-- ==== Sys2Proof/Decode.lean ====
section
/-! DEFINITION. The two decoders and the encoder (spec 30). A request word is 32 bits wide and decodes by its OP field (R85,
R86); a wire frame is the bit sequence on D0, most significant bit first in every byte (R64, R80–R83). Both decoders are
total and reject by name. -/

namespace Sys2Proof

/-- Why bits are no instruction. -/
inductive DecodeError where
  /-- A request word with RSV ≠ 0 (R93). -/
  | reservedBits
  /-- A request word whose OP is 0x0 or 0x9–0xF (R93). -/
  | reservedOp (op : BitVec 4)
  /-- A frame whose first byte is none of the five admitted opcodes (R92). -/
  | reservedOpcode (opc : Byte)
  /-- A frame that ends before its opcode or its payload byte is complete. -/
  | truncated
  /-- A frame with bits after its last payload byte. -/
  | trailingBits
deriving DecidableEq, Repr

/-- An instruction as bits: a request word, or the bits a frame puts on D0 in the order of the clocks. -/
inductive Code where
  | request (w : Word)
  | frame (bits : List Bool)
deriving DecidableEq, Repr

/-! ### Request words -/

/-- OP, bits [3:0] (R85). -/
def opField (w : Word) : BitVec 4 := w.extractLsb' 0 4

/-- RSV, bits [31:29] (R85). -/
def rsvField (w : Word) : BitVec 3 := w.extractLsb' 29 3

/-- ARG, AP, NW and NR (R85). -/
def fieldsOf (w : Word) : Fields where
  arg := w.extractLsb' 4 8
  ap := w.extractLsb' 12 1
  nw := w.extractLsb' 13 8
  nr := w.extractLsb' 21 8

/-- A TRANSFER, under its pseudo row's name where R98 gives the word one. -/
def decodeTransfer (f : Fields) : Instr := (pseudoOf f).getD (.transfer f)

/-- The instruction of a request word (R86); R93's reserved words are rejected. -/
def decodeRequest (w : Word) : Except DecodeError Instr :=
  if rsvField w ≠ 0#3 then .error .reservedBits
  else match (opField w).toNat with
    | 1 => .ok (.configure (fieldsOf w))
    | 2 => .ok (decodeTransfer (fieldsOf w))
    | 3 => .ok (.waitReady (fieldsOf w))
    | 4 => .ok (.enableWrite (fieldsOf w))
    | 5 => .ok (.readDecode (fieldsOf w))
    | 6 => .ok (.releaseLatch (fieldsOf w))
    | 7 => .ok (.resetProtection (fieldsOf w))
    | 8 => .ok (.runRecovery (fieldsOf w))
    | _ => .error (.reservedOp (opField w))

/-- The request word with the given OP and fields and RSV = 0: `OP | ARG<<4 | AP<<12 | NW<<13 | NR<<21` (R85). -/
def requestWord (op : BitVec 4) (f : Fields) : Word :=
  op.setWidth 32 ||| (f.arg.setWidth 32 <<< 4) ||| (f.ap.setWidth 32 <<< 12) ||| (f.nw.setWidth 32 <<< 13) |||
    (f.nr.setWidth 32 <<< 21)

/-! ### Wire frames -/

/-- A byte's bits in the order of the wire, bit 7 on the first clock (R64, log entry 12). -/
def wireBits (b : Byte) : List Bool :=
  [b.getLsbD 7, b.getLsbD 6, b.getLsbD 5, b.getLsbD 4, b.getLsbD 3, b.getLsbD 2, b.getLsbD 1, b.getLsbD 0]

/-- The byte whose bits arrive most significant first (R64, R84). -/
def byteOfBits (bits : List Bool) : Byte :=
  BitVec.ofNat 8 (bits.foldl (fun n b => 2 * n + b.toNat) 0)

/-- The first byte of a bit sequence, and the bits after it. -/
def takeByte : List Bool → Option (Byte × List Bool)
  | b7 :: b6 :: b5 :: b4 :: b3 :: b2 :: b1 :: b0 :: rest => some (byteOfBits [b7, b6, b5, b4, b3, b2, b1, b0], rest)
  | _ => none

/-- The wire command at the head of the bits on D0, and the bits after it (R90). The flash knows a frame's length from its
opcode (R95): only 0x01 is followed by a payload byte. -/
def decodeFrame (bits : List Bool) : Except DecodeError (Instr × List Bool) :=
  match takeByte bits with
  | none => .error .truncated
  | some (opc, rest) =>
    match opc.toNat with
    | 0x05 => .ok (.rdsr1, rest)
    | 0x35 => .ok (.rdsr2, rest)
    | 0x15 => .ok (.rdsr3, rest)
    | 0x06 => .ok (.wren, rest)
    | 0x01 =>
      match takeByte rest with
      | none => .error .truncated
      | some (v, rest') => .ok (.wrsr1 v, rest')
    | _ => .error (.reservedOpcode opc)

/-- The instruction that an instruction's bits are: a request word, or exactly one frame. -/
def decode : Code → Except DecodeError Instr
  | .request w => decodeRequest w
  | .frame bits =>
    match decodeFrame bits with
    | .ok (i, []) => .ok i
    | .ok (_, _ :: _) => .error .trailingBits
    | .error e => .error e

/-! ### The encoder -/

/-- The bits of an instruction: R85 and R86 for a request, R98 for a pseudo row, R81, R83 and R90 for a frame. -/
def encode : Instr → Code
  | .configure f => .request (requestWord 0x1#4 f)
  | .transfer f => .request (requestWord 0x2#4 f)
  | .waitReady f => .request (requestWord 0x3#4 f)
  | .enableWrite f => .request (requestWord 0x4#4 f)
  | .readDecode f => .request (requestWord 0x5#4 f)
  | .releaseLatch f => .request (requestWord 0x6#4 f)
  | .resetProtection f => .request (requestWord 0x7#4 f)
  | .runRecovery f => .request (requestWord 0x8#4 f)
  | .rdsr1 => .frame (wireBits 0x05#8)
  | .rdsr2 => .frame (wireBits 0x35#8)
  | .rdsr3 => .frame (wireBits 0x15#8)
  | .wren => .frame (wireBits 0x06#8)
  | .wrsr1 v => .frame (wireBits 0x01#8 ++ wireBits v)
  | .transferRdsr1 => .request 0x00200052#32
  | .transferRdsr2 => .request 0x00200352#32
  | .transferRdsr3 => .request 0x00200152#32
  | .transferWren => .request 0x00000062#32
  | .transferWrsr1 => .request 0x00002012#32

/-! ### The opcode table's numbering -/

/-- The bits on D0 of the frame whose bytes, first byte in bits 7..0, are w: the opcode and one operand byte, which is
longer than any command but WRSR1 needs. -/
def frameBitsOfWord (w : Nat) : List Bool := wireBits (BitVec.ofNat 8 w) ++ wireBits (BitVec.ofNat 8 (w / 256))

/-- The instruction the decoder reads from an instruction of the table: 32 bits are a request word, one or two bytes are a
frame with the bits above `nbits` zero. -/
def decodeTableWord (nbits w : Nat) : Option Instr :=
  if nbits = 32 then (decodeRequest (BitVec.ofNat 32 w)).toOption
  else if nbits = 8 ∨ nbits = 16 then (decodeFrame (frameBitsOfWord (w % 2 ^ nbits))).toOption.map Prod.fst
  else none

end Sys2Proof
end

::::

[WORK ITEM] There is a line with "ap := w.extractLsb' 12 1" and a line with "Wire frames -/" above. Copy exactly those two lines and all lines between them, with nothing else.

[TASK OUTPUT]
  ap := w.extractLsb' 12 1
  nw := w.extractLsb' 13 8
  nr := w.extractLsb' 21 8

/-- A TRANSFER, under its pseudo row's name where R98 gives the word one. -/
def decodeTransfer (f : Fields) : Instr := (pseudoOf f).getD (.transfer f)

/-- The instruction of a request word (R86); R93's reserved words are rejected. -/
def decodeRequest (w : Word) : Except DecodeError Instr :=
  if rsvField w ≠ 0#3 then .error .reservedBits
  else match (opField w).toNat with
    | 1 => .ok (.configure (fieldsOf w))
    | 2 => .ok (decodeTransfer (fieldsOf w))
    | 3 => .ok (.waitReady (fieldsOf w))
    | 4 => .ok (.enableWrite (fieldsOf w))
    | 5 => .ok (.readDecode (fieldsOf w))
    | 6 => .ok (.releaseLatch (fieldsOf w))
    | 7 => .ok (.resetProtection (fieldsOf w))
    | 8 => .ok (.runRecovery (fieldsOf w))
    | _ => .error (.reservedOp (opField w))

/-- The request word with the given OP and fields and RSV = 0: `OP | ARG<<4 | AP<<12 | NW<<13 | NR<<21` (R85). -/
def requestWord (op : BitVec 4) (f : Fields) : Word :=
  op.setWidth 32 ||| (f.arg.setWidth 32 <<< 4) ||| (f.ap.setWidth 32 <<< 12) ||| (f.nw.setWidth 32 <<< 13) |||
    (f.nr.setWidth 32 <<< 21)

/-! ### Wire frames -/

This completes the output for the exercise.